The qualitative information based on the informal interviews was analyzed and arranged following the four main themes of the Sendai Framework for United Nations Disaster Risk Reduction (2015–2030). Therefore, the thematic analysis of the qualitative information following themes of UNDRR in this study focused on new guidelines for flood management by the local government, especially by the Shah Alam City Council, Malaysia (Table 3). The four priorities of action in the Sendai framework of DRR were the source of themes for the thematic analysis conducted in this study.
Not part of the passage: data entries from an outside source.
-- ==== Sys2Proof/Laws/Keeps.lean ====
section
/-! SUPPORT. What every operation keeps: the queue, the parts that only their own rows write, the canonical form of
    the
memories, and, for the operations that store nothing, every byte of them. One relation, composed along every
    operation; the
lemmas that follow it in this folder say for each shared operation that the state before it keeps the state it
    answers. -/
namespace Sys2Proof.Machine

theorem Memory.wf_iff (m : Memory) :
    m.wf = true ↔ tblWf m.host = true ∧ tblWf m.hbm = true ∧ tblWf m.ssram = true ∧ tblWf m.peer = true := by
  simp [Memory.wf, Bool.and_eq_true, and_assoc]

/-- What becomes of the memories' bytes: nothing (`true`), or a change that keeps their form (`false`). -/
def BytesKeep (q : Bool) (m : Memory) (host hbm ssram peer : Tbl Byte) : Prop :=
  match q with
  | true => host = m.host ∧ hbm = m.hbm ∧ ssram = m.ssram ∧ peer = m.peer
  | false => m.wf = true → tblWf host = true ∧ tblWf hbm = true ∧ tblWf ssram = true ∧ tblWf peer = true

theorem BytesKeep.refl (q : Bool) (m : Memory) : BytesKeep q m m.host m.hbm m.ssram m.peer := by
  cases q
  · exact (Memory.wf_iff m).1
  · exact ⟨rfl, rfl, rfl, rfl⟩

theorem BytesKeep.wf {q : Bool} {m n : Memory} (h : BytesKeep q m n.host n.hbm n.ssram n.peer) (w : m.wf = true) :
    n.wf = true := by
  refine (Memory.wf_iff n).2 ?_
  cases q
  · exact h w
  · obtain ⟨h1, h2, h3, h4⟩ := h
    rw [h1, h2, h3, h4]
    exact (Memory.wf_iff m).1 w

theorem BytesKeep.trans {q : Bool} {l m : Memory} {a b c d : Tbl Byte}
    (h : BytesKeep q l m.host m.hbm m.ssram m.peer) (k : BytesKeep q m a b c d) : BytesKeep q l a b c d := by
  cases q
  · exact fun w => k (h.wf w)
  · obtain ⟨h1, h2, h3, h4⟩ := h
    obtain ⟨k1, k2, k3, k4⟩ := k
    exact ⟨k1.trans h1, k2.trans h2, k3.trans h3, k4.trans h4⟩

/-- From `s` to `t` the queue and the quiet parts stay, and the memories change as `q` says. -/
structure Keeps (q : Bool) (s t : State) : Prop where
  pending : t.pending = s.pending
  quiet : t.quiet = s.quiet
  mem : BytesKeep q s.mem t.mem.host t.mem.hbm t.mem.ssram t.mem.peer

theorem Keeps.refl {q : Bool} (s : State) : Keeps q s s := ⟨rfl, rfl, BytesKeep.refl q s.mem⟩

theorem Keeps.trans {q : Bool} {s t u : State} (h : Keeps q s t) (k : Keeps q t u) : Keeps q s u :=
  ⟨k.pending.trans h.pending, k.quiet.trans h.quiet, h.mem.trans k.mem⟩

/-- What an access answers besides its result. -/
theorem Keeps.of_pair {q : Bool} {α : Type} {s t : State} {p : State × α} {r : α} (e : p = (t, r)) (h : Keeps q s p.1)
    :
    Keeps q s t := by
  rw [e] at h; exact h

/-- `Keeps` of a state that may not be answered. -/
structure OptKeeps (q : Bool) (s : State) (o : Option State) : Prop where
  out : ∀ t, o = some t → Keeps q s t

theorem OptKeeps.of_none {q : Bool} (s : State) : OptKeeps q s none := ⟨fun _ e => nomatch e⟩

theorem OptKeeps.of_some {q : Bool} {s t : State} (h : Keeps q s t) : OptKeeps q s (some t) :=
  ⟨fun _ e => Option.some.inj e ▸ h⟩

theorem OptKeeps.of {q : Bool} {s t : State} {o : Option State} (e : o = some t) (h : OptKeeps q s o) : Keeps q s t :=
  h.out t e

theorem OptKeeps.getD {q : Bool} {s t : State} {o : Option State} (h : OptKeeps q s o) (k : Keeps q s t) :
    Keeps q s (o.getD t) := by
  cases o with
  | none => exact k
  | some u => exact h.out u rfl

theorem Keeps.of_foldl {q : Bool} {α : Type} {s t : State} (f : State → α → State) (l : List α) (h : Keeps q s t)
    (hf : ∀ u a, Keeps q s u → Keeps q s (f u a)) : Keeps q s (l.foldl f t) := by
  induction l generalizing t with
  | nil => exact h
  | cons a l ih => exact ih (hf t a h)

theorem Keeps.of_foldl_fst {q : Bool} {α β : Type} {s : State} (f : State × β → α → State × β) (l : List α)
    {z : State × β} (h : Keeps q s z.1) (hf : ∀ u a, Keeps q s u.1 → Keeps q s (f u a).1) :
    Keeps q s (l.foldl f z).1 := by
  induction l generalizing z with
  | nil => exact h
  | cons a l ih => exact ih (hf z a h)

/-- `Keeps` of the state that a command answers. -/
structure OutKeeps (q : Bool) (s : State) (o : Host.Outcome State Fault Refusal) : Prop where
  out : ∀ t, o = .next t → Keeps q s t

theorem OutKeeps.done {q : Bool} {s t : State} (h : Keeps q s t) : OutKeeps q s (done t) :=
  ⟨fun _ e => Host.Outcome.next.inj e ▸ h⟩

theorem OutKeeps.of {q : Bool} {s t : State} {o : Host.Outcome State Fault Refusal} (e : o = .next t)
    (h : OutKeeps q s o) : Keeps q s t := h.out t e

/-- `Keeps` of a state that has these parts. -/
structure KeepsAs (q : Bool) (s : State) (p : List Instr) (z : QuietParts) (host hbm ssram peer : Tbl Byte) : Prop
    where
  pending : p = s.pending
  quiet : z = s.quiet
  mem : BytesKeep q s.mem host hbm ssram peer

/-- Those parts stand in a state that keeps. -/
theorem Keeps.parts {q : Bool} {s t : State} (h : Keeps q s t) :
    KeepsAs q s t.pending
      ⟨t.fuse, t.flash, t.mbox, t.feat, t.regs, t.boot.sealed, t.pat, t.jd, t.tap, t.smb, t.readOut, t.tick, t.sclk,
    t.hclk⟩
      t.mem.host t.mem.hbm t.mem.ssram t.mem.peer :=
  ⟨h.pending, h.quiet, h.mem⟩

/-- A state built field by field. -/
theorem keeps_mk (q : Bool) (b : State) (x0 : List Instr) (x1 : Fuse) (x2 : Flash) (x3 : Boot) (x4 : Mbox) (x5 : Link)
    (x6 : Feat) (x7 : Tbl Limits) (x8 : Tbl W32) (x9 : Tbl W32) (x10 : Tbl Bool) (x11 : Tbl Nat) (x12 : Etu) (x13 :
    Tbl Inst) (x14 : Tbl Pat) (x15 : Tbl Jd) (x16 : Power) (x17 : Tap) (x18 : Tbl Ring) (x19 : Arb) (x20 : List Run)
    (x21 : RaCount) (x22 : Events) (x23 : Memory) (x24 : Tbl Arr) (x25 : Tbl Collector) (x26 : Tbl Tile) (x27 :
    Maquette) (x28 : Coding) (x29 : Fronthaul) (x30 : Converters) (x31 : Tbl Core) (x32 : Errors) (x33 : Tbl Bool)
    (x34 : List Byte) (x35 : W32) (x36 : Nat) (x37 : Nat) (x38 : Nat) (x39 : Nat) :
    Keeps q b ⟨x0, x1, x2, x3, x4, x5, x6, x7, x8, x9, x10, x11, x12, x13, x14, x15, x16, x17, x18, x19, x20, x21,
    x22, x23, x24, x25, x26, x27, x28, x29, x30, x31, x32, x33, x34, x35, x36, x37, x38, x39⟩ =
    KeepsAs q b x0 ⟨x1, x2, x4, x6, x8, x3.sealed, x14, x15, x17, x34, x35, x36, x37, x38⟩
      x23.host x23.hbm x23.ssram x23.peer :=
  propext ⟨fun h => ⟨h.pending, h.quiet, h.mem⟩, fun h => ⟨h.pending, h.quiet, h.mem⟩⟩

/-- One memory changes and keeps its form. -/
theorem Keeps.host {s t : State} {x : Tbl Byte} (h : Keeps false s t) (hx : tblWf t.mem.host = true → tblWf x = true)
    :
    KeepsAs false s t.pending
      ⟨t.fuse, t.flash, t.mbox, t.feat, t.regs, t.boot.sealed, t.pat, t.jd, t.tap, t.smb, t.readOut, t.tick, t.sclk,
    t.hclk⟩
      x t.mem.hbm t.mem.ssram t.mem.peer :=
  ⟨h.pending, h.quiet, fun w => have k := h.mem w; ⟨hx k.1, k.2⟩⟩

theorem Keeps.hbm {s t : State} {x : Tbl Byte} (h : Keeps false s t) (hx : tblWf t.mem.hbm = true → tblWf x = true) :
    KeepsAs false s t.pending
      ⟨t.fuse, t.flash, t.mbox, t.feat, t.regs, t.boot.sealed, t.pat, t.jd, t.tap, t.smb, t.readOut, t.tick, t.sclk,
    t.hclk⟩
      t.mem.host x t.mem.ssram t.mem.peer :=
  ⟨h.pending, h.quiet, fun w => have k := h.mem w; ⟨k.1, hx k.2.1, k.2.2⟩⟩

theorem Keeps.ssram {s t : State} {x : Tbl Byte} (h : Keeps false s t) (hx : tblWf t.mem.ssram = true → tblWf x =
    true) :
    KeepsAs false s t.pending
      ⟨t.fuse, t.flash, t.mbox, t.feat, t.regs, t.boot.sealed, t.pat, t.jd, t.tap, t.smb, t.readOut, t.tick, t.sclk,
    t.hclk⟩
      t.mem.host t.mem.hbm x t.mem.peer :=
  ⟨h.pending, h.quiet, fun w => have k := h.mem w; ⟨k.1, k.2.1, hx k.2.2.1, k.2.2.2⟩⟩

theorem Keeps.peer {s t : State} {x : Tbl Byte} (h : Keeps false s t) (hx : tblWf t.mem.peer = true → tblWf x = true)
    :
    KeepsAs false s t.pending
      ⟨t.fuse, t.flash, t.mbox, t.feat, t.regs, t.boot.sealed, t.pat, t.jd, t.tap, t.smb, t.readOut, t.tick, t.sclk,
    t.hclk⟩
      t.mem.host t.mem.hbm t.mem.ssram x :=
  ⟨h.pending, h.quiet, fun w => have k := h.mem w; ⟨k.1, k.2.1, k.2.2.1, hx k.2.2.2⟩⟩

/-- What also the rows that write quiet parts keep: the queue, the fused facts, the canonical forms, and, where `t` is
sealed, the seal and the bits it locked. -/
structure Retains (s t : State) : Prop where
  pending : t.pending = s.pending
  fuse : t.fuse = s.fuse
  mem : s.mem.wf = true → t.mem.wf = true
  regs : RegsWf s → RegsWf t
  lock : RegsWf s → t.boot.sealed = true → s.boot.sealed = true ∧ ∀ off, lockedBits t off = lockedBits s off

theorem Retains.refl (s : State) : Retains s s := ⟨rfl, rfl, id, id, fun _ h => ⟨h, fun _ => rfl⟩⟩

theorem Retains.trans {s t u : State} (h : Retains s t) (k : Retains t u) : Retains s u where
  pending := k.pending.trans h.pending
  fuse := k.fuse.trans h.fuse
  mem w := k.mem (h.mem w)
  regs w := k.regs (h.regs w)
  lock w e := by
    obtain ⟨e1, l1⟩ := k.lock (h.regs w) e
    obtain ⟨e2, l2⟩ := h.lock w e1
    exact ⟨e2, fun off => (l1 off).trans (l2 off)⟩

theorem Retains.parts {s t : State} (h : Retains s t) (w : s.mem.wf = true) :
    tblWf t.mem.host = true ∧ tblWf t.mem.hbm = true ∧ tblWf t.mem.ssram = true ∧ tblWf t.mem.peer = true :=
  (Memory.wf_iff _).1 (h.mem w)

/-- A change of other parts. -/
theorem Retains.fields {s t u : State} (h : Retains s t) (hp : u.pending = t.pending) (hf : u.fuse = t.fuse)
    (hm : u.mem = t.mem) (hr : u.regs = t.regs) (hb : u.boot.sealed = t.boot.sealed) : Retains s u :=
  h.trans ⟨hp, hf, fun w => hm ▸ w, fun w => by simpa [RegsWf, hr] using w,
    fun _ e => ⟨hb ▸ e, fun off => by simp [lockedBits, reg, hr]⟩⟩

/-- `Retains` of a state that has these parts. -/
structure RetainsAs (s : State) (p : List Instr) (f : Fuse) (m : Memory) (words : Tbl W32) (locked : Bool) : Prop
    where
  pending : p = s.pending
  fuse : f = s.fuse
  mem : s.mem.wf = true → m.wf = true
  regs : RegsWf s → tblWf words = true
  lock : RegsWf s → locked = true → s.boot.sealed = true ∧ ∀ off,
    Nat.land (match tblGet? words off with
      | some w => w.toNat
      | none => (regSpec off).reset) (regSpec off).rwl = lockedBits s off

/-- Those parts stand in a state that retains. -/
theorem Retains.as {s t : State} (h : Retains s t) : RetainsAs s t.pending t.fuse t.mem t.regs t.boot.sealed :=
  ⟨h.pending, h.fuse, h.mem, h.regs, h.lock⟩

/-- A state built field by field. -/
theorem retains_mk (b : State) (x0 : List Instr) (x1 : Fuse) (x2 : Flash) (x3 : Boot) (x4 : Mbox) (x5 : Link) (x6 :
    Feat) (x7 : Tbl Limits) (x8 : Tbl W32) (x9 : Tbl W32) (x10 : Tbl Bool) (x11 : Tbl Nat) (x12 : Etu) (x13 : Tbl
    Inst) (x14 : Tbl Pat) (x15 : Tbl Jd) (x16 : Power) (x17 : Tap) (x18 : Tbl Ring) (x19 : Arb) (x20 : List Run) (x21
    : RaCount) (x22 : Events) (x23 : Memory) (x24 : Tbl Arr) (x25 : Tbl Collector) (x26 : Tbl Tile) (x27 : Maquette)
    (x28 : Coding) (x29 : Fronthaul) (x30 : Converters) (x31 : Tbl Core) (x32 : Errors) (x33 : Tbl Bool) (x34 : List
    Byte) (x35 : W32) (x36 : Nat) (x37 : Nat) (x38 : Nat) (x39 : Nat) :
    Retains b ⟨x0, x1, x2, x3, x4, x5, x6, x7, x8, x9, x10, x11, x12, x13, x14, x15, x16, x17, x18, x19, x20, x21,
    x22, x23, x24, x25, x26, x27, x28, x29, x30, x31, x32, x33, x34, x35, x36, x37, x38, x39⟩ =
    RetainsAs b x0 x1 x23 x8 x3.sealed :=
  propext ⟨fun h => ⟨h.pending, h.fuse, h.mem, h.regs, h.lock⟩, fun h => ⟨h.pending, h.fuse, h.mem, h.regs, h.lock⟩⟩

/-- What keeps the quiet parts retains. -/
theorem Keeps.retains {q : Bool} {s t : State} (h : Keeps q s t) : Retains s t where
  pending := h.pending
  fuse := congrArg QuietParts.fuse h.quiet
  mem := h.mem.wf
  regs w := by
    have e : t.regs = s.regs := congrArg QuietParts.regs h.quiet
    unfold RegsWf; rw [e]; exact w
  lock _ k := by
    have e : t.boot.sealed = s.boot.sealed := congrArg QuietParts.sealed h.quiet
    have r : t.regs = s.regs := congrArg QuietParts.regs h.quiet
    exact ⟨e ▸ k, fun off => by unfold lockedBits reg; rw [r]⟩

theorem Retains.keeps {q : Bool} {s t u : State} (h : Retains s t) (k : Keeps q t u) : Retains s u := h.trans
    k.retains

theorem Retains.of_foldl {α : Type} {s t : State} (f : State → α → State) (l : List α) (h : Retains s t)
    (hf : ∀ u a, Retains s u → Retains s (f u a)) : Retains s (l.foldl f t) := by
  induction l generalizing t with
  | nil => exact h
  | cons a l ih => exact ih (hf t a h)

/-- `Retains` of the state that a command answers. -/
structure OutRetains (s : State) (o : Host.Outcome State Fault Refusal) : Prop where
  out : ∀ t, o = .next t → Retains s t

theorem OutRetains.done {s t : State} (h : Retains s t) : OutRetains s (done t) :=
  ⟨fun _ e => Host.Outcome.next.inj e ▸ h⟩

theorem OutRetains.of {s t : State} {o : Host.Outcome State Fault Refusal} (e : o = .next t) (h : OutRetains s o) :
    Retains s t := h.out t e

theorem OutRetains.after {q : Bool} {s t : State} {o : Host.Outcome State Fault Refusal} (h : Retains s t)
    (k : OutKeeps q t o) : OutRetains s o := ⟨fun u e => h.keeps (k.out u e)⟩

/-- `Retains` of a state that may not be answered. -/
structure OptRetains (s : State) (o : Option State) : Prop where
  out : ∀ t, o = some t → Retains s t

theorem OptRetains.of_none (s : State) : OptRetains s none := ⟨fun _ e => nomatch e⟩

theorem OptRetains.of_some {s t : State} (h : Retains s t) : OptRetains s (some t) :=
  ⟨fun _ e => Option.some.inj e ▸ h⟩

theorem OptRetains.after {q : Bool} {s t : State} {o : Option State} (h : Retains s t) (k : OptKeeps q t o) :
    OptRetains s o := ⟨fun u e => h.keeps (k.out u e)⟩

/-- `Retains` but for the seal, which a step may set (what was locked before it stays), and, where `p` holds, for the
fused security version, which may rise to that of the running image. -/
structure SealKeeps (p : Prop) (s t : State) : Prop where
  pending : t.pending = s.pending
  fuse : t.fuse = { s.fuse with svn := t.fuse.svn }
  svn : t.fuse.svn = s.fuse.svn ∨ (p ∧ t.fuse.svn = max s.fuse.svn s.boot.runSvn)
  mem : s.mem.wf = true → t.mem.wf = true
  regs : RegsWf s → RegsWf t
  lock : RegsWf s → s.boot.sealed = true → t.boot.sealed = true → ∀ off, lockedBits t off = lockedBits s off

theorem Retains.toSeal {p : Prop} {s t : State} (h : Retains s t) : SealKeeps p s t :=
  ⟨h.pending, by rw [h.fuse], .inl (by rw [h.fuse]), h.mem, h.regs, fun w _ e => (h.lock w e).2⟩

theorem SealKeeps.mono {p q : Prop} {s t : State} (h : SealKeeps p s t) (f : p → q) : SealKeeps q s t :=
  ⟨h.pending, h.fuse, h.svn.imp_right fun e => ⟨f e.1, e.2⟩, h.mem, h.regs, h.lock⟩

theorem SealKeeps.trans_retains {p : Prop} {s t u : State} (h : SealKeeps p s t) (k : Retains t u) :
    SealKeeps p s u where
  pending := k.pending.trans h.pending
  fuse := by rw [k.fuse]; exact h.fuse
  svn := by rw [k.fuse]; exact h.svn
  mem w := k.mem (h.mem w)
  regs w := k.regs (h.regs w)
  lock w e1 e2 off := by
    obtain ⟨e3, l⟩ := k.lock (h.regs w) e2
    exact (l off).trans (h.lock w e1 e3 off)

end Sys2Proof.Machine
end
By enhancing knowledge of disaster risk, governing disaster risk reduction, investing in and bolstering resilience, and preparing for recovery, rehabilitation, and reconstruction, the Sendai Framework redirected attention toward managing the fundamental drivers of disaster risk. The knowledge acquired from the Hyogo Framework for Action (HFA) is put into practice by UNDRR. The four priorities highlight the call for action rather than providing a comprehensive list of things to do. This means that national strategies adopted by Malaysia in 2020 would still be crucial because implementing the four priority areas might call for the creation and planning of additional specific measures at the local and national levels.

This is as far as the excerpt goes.